Here I can also reproduce with a Rust reproducer that was provided by Ives
that keeps taking snapshot of a 256MB VM, on a 32G system when I initiate
80 instances I can trigger the issues in ten minutes.

It turns out that we got some pages write-through even if uffd-wp is
applied to the pte.

The problem is, when removing migration entries, we didn't really worry
about write bit as long as we know it's not a write migration entry.  That
may not be true, for some memory types (e.g. writable shmem) mk_pte can
return a pte with write bit set, then to recover the migration entry to its
original state we need to explicit wr-protect the pte or it'll has the
write bit set if it's a read migration entry.  For uffd it can cause
write-through.

The relevant code on uffd was introduced in the anon support, which is
commit f45ec5ff16a7 ("userfaultfd: wp: support swap and page migration",
2020-04-07).  However anon shouldn't suffer from this problem because anon
should already have the write bit cleared always, so that may not be a
proper Fixes target, while I'm adding the Fixes to be uffd shmem support.


...

--- a/mm/migrate.c
+++ b/mm/migrate.c
@@ -213,8 +213,14 @@ static bool remove_migration_pte(struct folio *folio,
   			pte = pte_mkdirty(pte);
   		if (is_writable_migration_entry(entry))
   			pte = maybe_mkwrite(pte, vma);
-		else if (pte_swp_uffd_wp(*pvmw.pte))
+		else
+			/* NOTE: mk_pte can have write bit set */
+			pte = pte_wrprotect(pte);
+
+		if (pte_swp_uffd_wp(*pvmw.pte)) {
+			WARN_ON_ONCE(pte_write(pte));

Will this warnnig trigger in the scenario you and Ives have discovered?

If without the above newly added wr-protect, yes.  This is the case where
we found we got write bit set even if uffd-wp bit is also set, hence allows
the write to go through even if marked protected.


   			pte = pte_mkuffd_wp(pte);
+		}
   
   		if (folio_test_anon(folio) && !is_readable_migration_entry(entry))
   			rmap_flags |= RMAP_EXCLUSIVE;

As raised, I don't agree to this generic non-uffd-wp change without
further, clear justification.

Pater, can you please work this further?

I didn't reply here because I have already replied with the question in
previous version with a few attempts.  Quotting myself:

https://lore.kernel.org/all/Y3KgYeMTdTM0FN5W@x1n/

         The thing is recovering the pte into its original form is the
         safest approach to me, so I think we need justification on why it's
         always safe to set the write bit.

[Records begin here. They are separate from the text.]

-- ==== Sys2Proof/Laws/HostProgram.lean ====
section
/-! SUPPORT. What a step of a host program can do, and how its runs compose. -/

namespace Sys2Proof.Machine

variable {p q r : HostProgram}

@[simp] theorem HostProgram.record_block (t : State) : (p.record t).block = t := rfl
@[simp] theorem HostProgram.record_current (t : State) : (p.record t).current = p.current := rfl
@[simp] theorem HostProgram.record_todo (t : State) : (p.record t).todo = p.todo := rfl

/-- Issuing accesses puts them behind those that wait. -/
theorem foldl_arrive (ops : List HostOp) : ∀ s : State, ops.foldl State.arrive s = { s with port := s.port ++ ops } := by
  induction ops with
  | nil => intro s; simp
  | cons op ops ih => intro s; rw [List.foldl_cons, ih]; simp [State.arrive]

theorem Stmt.assemble_ne_nil (st : Stmt) : st.assemble ≠ [] := by cases st <;> simp [Stmt.assemble]

/-- A statement other than `wait` is carried out once. -/
theorem Stmt.repeats_of_ne_wait {st : Stmt} (h : st ≠ .wait) (r : Option Response) : st.repeats r = false := by
  cases st <;> first | rfl | exact absurd rfl h

/-- BUSY of the word a read of STATUS returns (R36). -/
@[simp] theorem statusBusy_statusWord (s : State) : statusBusy s.statusWord = s.busy := by
  unfold statusBusy State.statusWord
  rw [BitVec.getLsbD_append]
  simp

theorem HostProgram.step_issue {st : Stmt} {rest : List Stmt} (hp : p.block.port = []) (hc : p.current = none)
    (ht : p.todo = st :: rest) : p.step = .next (p.issue st rest) := by
  simp [HostProgram.step, hp, hc, ht]

theorem HostProgram.step_finish {st : Stmt} (hp : p.block.port = []) (hc : p.current = some st) :
    p.step = .next (p.finish st) := by
  simp [HostProgram.step, hp, hc]

theorem HostProgram.step_of_waiting (hp : p.block.port ≠ []) : p.step = p.stepBlock := by
  unfold HostProgram.step
  cases h : p.block.port with
  | nil => exact absurd h hp
  | cons => rfl

theorem HostProgram.step_over (hc : p.current = none) (ht : p.todo = []) : p.step = p.stepBlock := by
  unfold HostProgram.step
  cases h : p.block.port <;> simp [hc, ht]

theorem HostProgram.stepBlock_of_next {t : State} (h : Sys2Proof.Machine.step p.block = .next t) :
    p.stepBlock = .next (p.record t) := by
  simp [HostProgram.stepBlock, h]

/-- What a step can do. -/
theorem HostProgram.step_cases (h : p.step = .next q) :
    (∃ t, Sys2Proof.Machine.step p.block = .next t ∧ q = p.record t) ∨
    (∃ st rest, p.block.port = [] ∧ p.current = none ∧ p.todo = st :: rest ∧ q = p.issue st rest) ∨
    (∃ st, p.block.port = [] ∧ p.current = some st ∧ q = p.finish st) := by
  have block : p.stepBlock = .next q → ∃ t, Sys2Proof.Machine.step p.block = .next t ∧ q = p.record t := fun h => by
    unfold HostProgram.stepBlock at h
    cases hs : Sys2Proof.Machine.step p.block <;> simp only [hs] at h <;> cases h
    exact ⟨_, rfl, rfl⟩
  by_cases hp : p.block.port = []
  · cases hc : p.current with
    | some st => rw [step_finish hp hc] at h; cases h; exact .inr (.inr ⟨st, hp, rfl, rfl⟩)
    | none =>
      cases ht : p.todo with
      | nil => rw [step_over hc ht] at h; exact .inl (block h)
      | cons st rest => rw [step_issue hp hc ht] at h; cases h; exact .inr (.inl ⟨st, rest, hp, rfl, rfl, rfl⟩)
  · rw [step_of_waiting hp] at h; exact .inl (block h)

theorem HostProgram.runSteps_succ_iff (n : Nat) (p q : HostProgram) :
    HostProgram.runSteps (n + 1) p = .next q ↔ ∃ r, p.step = .next r ∧ HostProgram.runSteps n r = .next q := by
  rw [HostProgram.runSteps]
  cases p.step <;> simp

theorem HostProgram.runSteps_add {m n : Nat} (h₁ : HostProgram.runSteps m p = .next q)
    (h₂ : HostProgram.runSteps n q = .next r) : HostProgram.runSteps (m + n) p = .next r := by
  induction m generalizing p with
  | zero => cases h₁; simpa using h₂
  | succ m ih =>
    obtain ⟨v, hv, hr⟩ := (runSteps_succ_iff m p q).mp h₁
    rw [Nat.succ_add]
    exact (runSteps_succ_iff _ _ _).mpr ⟨v, hv, ih hr⟩

end Sys2Proof.Machine
end

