section
/-! The statements of reset and hazards (70_reset_and_hazards.md): what holds an access and when a held one is performed,
what the assertion of reset leaves, the only command that leaves PHASE = IDLE, and what a running engine leaves alone. -/

namespace Sys2Proof.Machine

variable {s t : State} {i : Instr}

/-! ### The hold (R255, R258) -/

/-- While reset is asserted no access is accepted (U9): each case of `exec_next_cases` but the hold needs it released. -/
theorem exec_of_resetIn (i : Instr) (hr : s.resetIn = true) : exec i s = .next s := by
  obtain ⟨t, h⟩ := exec_next i s
  obtain ⟨rfl, -⟩ | ⟨⟨released, -⟩, -⟩ | ⟨⟨released, -⟩, -⟩ | ⟨released, -⟩ := exec_next_cases h
  · exact h
  all_goals simp [hr] at released

/-- BUSY holds a command and every access that only answers, but for the two that answer at once. -/
theorem exec_held_of_busy (hb : s.busy = true) (hstatus : i ≠ .rdStatus)
    (herror : ∀ dir off width v, i ≠ .busError dir off width v) : exec i s = .next s := by
  obtain ⟨c, rfl⟩ | ⟨w, rfl⟩ | ⟨v, rfl⟩ | hanswers | rfl | ⟨dir, off, width, v, rfl⟩ := instr_kinds i
  · exact (exec_command c s).trans (whenReady_of_busy _ hb)
  · exact (exec_wrCmd w s).trans ((exec_command _ s).trans (whenReady_of_busy _ hb))
  · exact (exec_wrData v s).trans (whenReady_of_busy _ hb)
  · obtain ⟨r, hr⟩ := exec_answers hanswers
    exact (hr s).trans (whenReady_of_busy _ hb)
  · exact absurd rfl hstatus
  · exact absurd rfl (herror dir off width v)

/-- Settles O8: BUSY and the reset input hold what they hold, and the two other accesses look at the reset input alone. -/
theorem busyHoldsEveryOtherAccess : Obligations.BusyHoldsEveryOtherAccess :=
  ⟨fun _ _ hb => exec_held_of_busy hb,
    fun s _ hr => (exec_rdStatus s).trans (whenReleased_of_released _ hr),
    fun dir off width v s _ hr => (exec_busError dir off width v s).trans (whenReleased_of_released _ hr),
    fun i _ hr => exec_of_resetIn i hr⟩

/-- An access that a ready block executes leaves the port. -/
theorem exec_of_ready_port (hr : s.Ready) (i : Instr) : ∃ t, exec i s = .next t ∧ t.port = s.port.tail := by
  obtain ⟨t, h⟩ := exec_next i s
  obtain ⟨-, hheld⟩ | ⟨hport, -⟩ := exec_held_or_answered h
  · simp [hr.1, hr.2] at hheld
  · exact ⟨t, h, hport⟩

/-- Settles O11: the steps are the transitions that remain, which leave the access at the front of the port; then the
engine rests, and the host's turn performs it. -/
theorem heldAccessIsPerformed : Obligations.HeldAccessIsPerformed := by
  intro s op rest hi hr hturns hport
  obtain ⟨hrun, hrest⟩ := runSteps_remaining (remaining s) s hi hturns rfl
  have hbusy := (engineRun_inv (remaining s) s hi).busy_iff.trans hrest
  obtain ⟨tport, -, tturns, tdata, tphase, tbitlen, tfill, -, -, treset⟩ := engineRun_frame (remaining s) s
  generalize s.engineRun (remaining s) = t at *
  rw [hport] at tport
  obtain ⟨u, hexec, uport⟩ := exec_of_ready_port ⟨treset.trans hr, hbusy⟩ (decode op)
  have hstep : step t = .next u := (step_of_host tport (nextTurn_of_rest (tturns.trans hturns) hrest)).trans hexec
  have hlast : runSteps 1 t = .next u := (runSteps_succ_iff 0 t u).mpr ⟨u, hstep, rfl⟩
  rw [tport, List.tail_cons] at uport
  exact ⟨_, t, u, hrun, hbusy, tport, tdata, tphase, tbitlen, tfill, runSteps_add hrun hlast, hexec, uport⟩

/-! ### Reset (R250 to R252) -/

theorem assertReset_statusWord (s : State) : s.assertReset.statusWord = State.reset.statusWord := rfl

/-- Settles O14: at power-on and at assertion the block's fields are those of `State.reset`. -/
theorem resetLeavesTheStatedValues : Obligations.ResetLeavesTheStatedValues := by
  rintro r (rfl | ⟨s, rfl⟩)
  · exact ⟨rfl, rfl, rfl, rfl, rfl, rfl, rfl, rfl, rfl, rfl, rfl, rfl, rfl, rfl⟩
  · exact ⟨rfl, rfl, rfl, rfl, rfl, rfl, show lenLo 0 = 0 from rfl, show lenHi 0 = 0 from rfl, rfl, rfl, rfl, rfl, rfl,
      assertReset_statusWord s⟩
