-- ==== Sys2Proof/Machine/HostPort.lean ====
section
/-! DEFINITION. The host's side of the register file: the six access primitives (`20_memory.md` R60 to R62),
what a write to `CMD` does (`30_encoding.md` R85, R86), and the next event of the total order of steps
(R69). -/

namespace Sys2Proof.Machine

/-- What a read returns is the host's; the engine is unchanged (R66). -/
def State.record (s : State) (v : HostValue) : State := { s with reads := v :: s.reads }

/-- The register an index names, which must be assigned (R61, R67). -/
def lookupReg (index : BitVec 8) : Except Refusal Reg :=
  match Reg.ofIndex index with
  | some r => .ok r
  | none => .error (.reservedIndex index)

/-- `HostReadInt(r)` (R60, R61). -/
def hostReadInt (index : BitVec 8) (e : Engine) : Except Refusal HostValue := do
  let r ← lookupReg index
  require (r.kind == .natural || r.kind == .signed) (.wrongKind r)
  require r.intReadable (.notReadable r)
  need r (e.content r)

/-- `HostReadBuf(b)` (R60, R61). -/
def hostReadBuf (index : BitVec 8) (e : Engine) : Except Refusal HostValue := do
  let r ← lookupReg index
  require (r.kind == .bytes) (.wrongKind r)
  require r.bufReadable (.notReadable r)
  need r (e.content r)

/-- `HostWriteInt(r, v)` (R60, R61, R22). -/
def hostWriteInt (p : Params) (index : BitVec 8) (v : Int) (e : Engine) : Except Refusal Engine := do
  let r ← lookupReg index
  require (r.kind == .natural || r.kind == .signed) (.wrongKind r)
  require r.intWritable (.notWritable r)
  require (decide (0 ≤ v)) (.negativeWrite r)
  require (fitsInt p v) (.writeTooLarge r)
  pure (e.setInt r v.toNat)

/-- `HostWriteBuf(b, s)` (R60, R61, R22). -/
def hostWriteBuf (p : Params) (index : BitVec 8) (x : Bytes) (e : Engine) : Except Refusal Engine := do
  let r ← lookupReg index
  require (r.kind == .bytes) (.wrongKind r)
  require r.bufWritable (.notWritable r)
  require (fitsBuf p x.length) (.writeTooLarge r)
  pure (e.setBuf r x)

/-- A read's value to the host, or the refusal. -/
def readOutcome (s : State) (v : Except Refusal HostValue) : Out :=
  match v with
  | .ok v => .next (s.record v)
  | .error r => .refused r

/-- A written engine, or the refusal. -/
def writeOutcome (s : State) (e : Except Refusal Engine) : Out :=
  match e with
  | .ok e => .next { s with engine := e }
  | .error r => .refused r

/-- The next command has come: the answers fixed for it become those the source gives, in order. What an earlier
command left of its own was fixed for that command only (R89) and is discarded. -/
def State.takeAnswers (s : State) : State := { s with rng := { s.rng with queue := s.nextAnswers }, nextAnswers := [] }

/-- `HostWriteCmd(w)` on an idle engine: the command's issue, or an illegal word, which is no command (R85, R86,
R89). -/
def writeCommand (w : Word) (s : State) : Out :=
  match decode w with
  | .ok i => exec i s.takeAnswers
  | .error _ => .next (illegalCommand s)

/-- One host primitive (R60). While `BUSY` = 1 only the `STATUS` read has a meaning (R62). -/
def hostAccess (a : HostAction) (s : State) : Out :=
  match a with
  | .readStatus => .next (s.record (.word (statusWord s.engine)))
  | .writeInt index v => if s.engine.busy then .refused .engineBusy else writeOutcome s (hostWriteInt s.params index v s.engine)
  | .readInt index => if s.engine.busy then .refused .engineBusy else readOutcome s (hostReadInt index s.engine)
  | .writeBuf index x => if s.engine.busy then .refused .engineBusy else writeOutcome s (hostWriteBuf s.params index x s.engine)
  | .readBuf index => if s.engine.busy then .refused .engineBusy else readOutcome s (hostReadBuf index s.engine)
  | .writeCmd w => if s.engine.busy then .refused .engineBusy else writeCommand w s

/-- The engine's next step: it acts only while `BUSY` = 1, on the latched command (R69, R40). -/
def engineStep (s : State) : Out :=
  if s.engine.busy then
    match s.engine.latch with
    | some l => exec l.instr s
    | none => .fault .latchLost
  else .next s

/-- `WAIT` (R90): a `STATUS` read; while it shows `BUSY` = 1 the engine goes on and the wait is repeated. R287 lets
the engine take any finite time between two polls: here it takes exactly one step (DESIGN CHOICE, log entry
16), and another pace is written with `engine` and `STATUS` reads as events before the `WAIT`. -/
def hostWait (s : State) : State :=
  let t := s.record (.word (statusWord s.engine))
  if statusBusy (statusWord s.engine) then { t with agenda := .engine :: .wait :: t.agenda } else t

/-- `ERR?` (R90): a `STATUS` read, of which the host takes bits 15:8. If they are not 0, the host leaves out its
next `skip` events (R240). Log entry 17. -/
def hostErrCheck (skip : Nat) (s : State) : State :=
  let t := s.record (.word (statusWord s.engine))
  if statusErr (statusWord s.engine) = successCode then t else { t with agenda := t.agenda.drop skip }

/-- One event, already taken off the agenda. A `.draws` line is no host action (R89): it fixes the answers of the
next command and changes nothing else. If two such lines come before one command, the later one stands (DESIGN
CHOICE, log entry 15). -/
def handleEvent (ev : Event) (s : State) : Out :=
  match ev with
  | .host a => hostAccess a s
  | .engine => engineStep s
  | .reset => .next (applyReset s)
  | .wait => .next (hostWait s)
  | .errCheck skip => .next (hostErrCheck skip s)
  | .answers xs => .next { s with nextAnswers := xs }

/-- The next step: the next event of the agenda; with nothing on it, the engine's own next step. -/
def nextStep (s : State) : Out :=
  match s.agenda with
  | [] => engineStep s
  | ev :: rest => handleEvent ev { s with agenda := rest }

end Sys2Proof.Machine
end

I've also got another longer email trying to explain why I think it's the
other way round to be justfied, rather than justifying removal of the write
bit for a read migration entry, here:


And I disagree for this patch that is supposed to fix this hunk:


@@ -243,11 +243,15 @@ static bool remove_migration_pte(struct page *page, struct vm_area_struct *vma,
                entry = pte_to_swp_entry(*pvmw.pte);
                if (is_write_migration_entry(entry))
                        pte = maybe_mkwrite(pte, vma);
+               else if (pte_swp_uffd_wp(*pvmw.pte))
+                       pte = pte_mkuffd_wp(pte);
 
                if (unlikely(is_zone_device_page(new))) {
                        if (is_device_private_page(new)) {
                                entry = make_device_private_entry(new, pte_write(pte));
                                pte = swp_entry_to_pte(entry);
+                               if (pte_swp_uffd_wp(*pvmw.pte))
+                                       pte = pte_mkuffd_wp(pte);
                        }
                }
 

There is really nothing to justify the other way around here.
If it's broken fix it independently and properly backport it independenty.

But we don't know about any such broken case.

I have no energy to spare to argue further ;)



--
Thanks,

David / dhildenb